To do:
Below are the entries to work from; restate word for word the portion that opens with the line containing "byte: there is" and closes with the line containing "(op op1 op2", keeping both.

Data provided:

Start of Block

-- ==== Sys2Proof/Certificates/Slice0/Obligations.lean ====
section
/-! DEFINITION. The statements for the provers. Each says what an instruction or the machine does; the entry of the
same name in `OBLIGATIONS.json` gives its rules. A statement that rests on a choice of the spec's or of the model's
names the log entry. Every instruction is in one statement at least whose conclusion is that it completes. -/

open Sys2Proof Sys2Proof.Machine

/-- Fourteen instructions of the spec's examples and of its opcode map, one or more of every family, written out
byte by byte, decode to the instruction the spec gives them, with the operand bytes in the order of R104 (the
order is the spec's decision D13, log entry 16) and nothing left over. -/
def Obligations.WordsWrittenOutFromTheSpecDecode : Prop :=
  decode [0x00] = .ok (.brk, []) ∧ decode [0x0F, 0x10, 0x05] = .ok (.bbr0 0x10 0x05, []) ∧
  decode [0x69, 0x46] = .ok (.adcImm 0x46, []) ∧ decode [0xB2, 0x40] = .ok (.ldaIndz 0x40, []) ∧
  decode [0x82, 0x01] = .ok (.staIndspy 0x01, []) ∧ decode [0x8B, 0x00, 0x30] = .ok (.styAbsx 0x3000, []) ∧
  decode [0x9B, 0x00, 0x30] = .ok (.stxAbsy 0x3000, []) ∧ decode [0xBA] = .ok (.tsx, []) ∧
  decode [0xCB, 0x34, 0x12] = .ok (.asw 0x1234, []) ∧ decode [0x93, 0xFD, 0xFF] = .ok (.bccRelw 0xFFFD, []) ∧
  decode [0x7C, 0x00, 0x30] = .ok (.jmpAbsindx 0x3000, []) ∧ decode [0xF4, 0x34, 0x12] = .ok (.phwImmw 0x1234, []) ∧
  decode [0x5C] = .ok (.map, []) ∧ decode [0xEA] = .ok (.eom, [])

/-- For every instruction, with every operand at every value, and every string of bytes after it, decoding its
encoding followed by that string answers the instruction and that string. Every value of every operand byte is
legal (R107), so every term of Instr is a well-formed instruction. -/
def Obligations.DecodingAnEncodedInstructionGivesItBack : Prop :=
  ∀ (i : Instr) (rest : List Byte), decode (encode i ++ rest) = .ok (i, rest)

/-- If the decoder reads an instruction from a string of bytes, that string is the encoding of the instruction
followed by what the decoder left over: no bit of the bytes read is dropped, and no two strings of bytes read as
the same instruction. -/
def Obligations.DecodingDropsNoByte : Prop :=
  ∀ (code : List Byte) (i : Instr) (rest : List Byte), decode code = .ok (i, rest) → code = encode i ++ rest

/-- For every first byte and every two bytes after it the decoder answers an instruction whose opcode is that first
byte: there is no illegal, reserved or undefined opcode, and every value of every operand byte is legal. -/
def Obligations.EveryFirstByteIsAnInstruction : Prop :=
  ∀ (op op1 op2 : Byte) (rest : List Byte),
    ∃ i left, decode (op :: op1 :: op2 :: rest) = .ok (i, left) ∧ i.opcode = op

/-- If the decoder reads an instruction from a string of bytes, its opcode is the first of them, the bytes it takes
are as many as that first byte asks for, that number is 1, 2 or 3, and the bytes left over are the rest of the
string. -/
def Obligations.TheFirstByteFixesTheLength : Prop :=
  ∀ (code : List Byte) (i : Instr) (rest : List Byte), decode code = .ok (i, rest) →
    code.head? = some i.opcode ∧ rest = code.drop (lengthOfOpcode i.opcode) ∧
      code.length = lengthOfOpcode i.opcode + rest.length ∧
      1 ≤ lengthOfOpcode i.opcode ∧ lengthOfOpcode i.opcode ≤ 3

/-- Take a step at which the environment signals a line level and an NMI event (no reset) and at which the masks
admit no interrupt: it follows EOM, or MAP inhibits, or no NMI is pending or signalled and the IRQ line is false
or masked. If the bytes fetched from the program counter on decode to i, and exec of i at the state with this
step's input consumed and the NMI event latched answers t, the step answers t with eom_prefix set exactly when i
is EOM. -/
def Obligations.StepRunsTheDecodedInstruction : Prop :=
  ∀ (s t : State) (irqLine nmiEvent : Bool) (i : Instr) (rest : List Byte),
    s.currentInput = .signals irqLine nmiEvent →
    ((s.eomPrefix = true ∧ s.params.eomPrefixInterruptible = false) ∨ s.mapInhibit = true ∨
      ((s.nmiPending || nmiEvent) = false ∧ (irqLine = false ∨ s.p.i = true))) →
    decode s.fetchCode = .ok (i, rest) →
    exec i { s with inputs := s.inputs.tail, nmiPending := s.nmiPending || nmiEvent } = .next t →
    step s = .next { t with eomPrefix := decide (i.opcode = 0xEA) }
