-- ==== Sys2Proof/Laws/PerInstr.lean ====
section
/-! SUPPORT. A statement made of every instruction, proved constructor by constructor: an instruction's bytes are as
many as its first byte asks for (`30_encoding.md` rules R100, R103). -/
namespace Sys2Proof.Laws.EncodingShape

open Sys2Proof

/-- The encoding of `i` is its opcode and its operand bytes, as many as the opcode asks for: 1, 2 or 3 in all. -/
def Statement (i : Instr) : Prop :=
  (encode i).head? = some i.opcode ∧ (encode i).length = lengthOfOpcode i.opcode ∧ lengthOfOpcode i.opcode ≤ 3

End of Block

Written solution:
byte: there is no illegal, reserved or undefined opcode, and every value of every operand byte is legal. -/
def Obligations.EveryFirstByteIsAnInstruction : Prop :=
  ∀ (op op1 op2 : Byte) (rest : List Byte),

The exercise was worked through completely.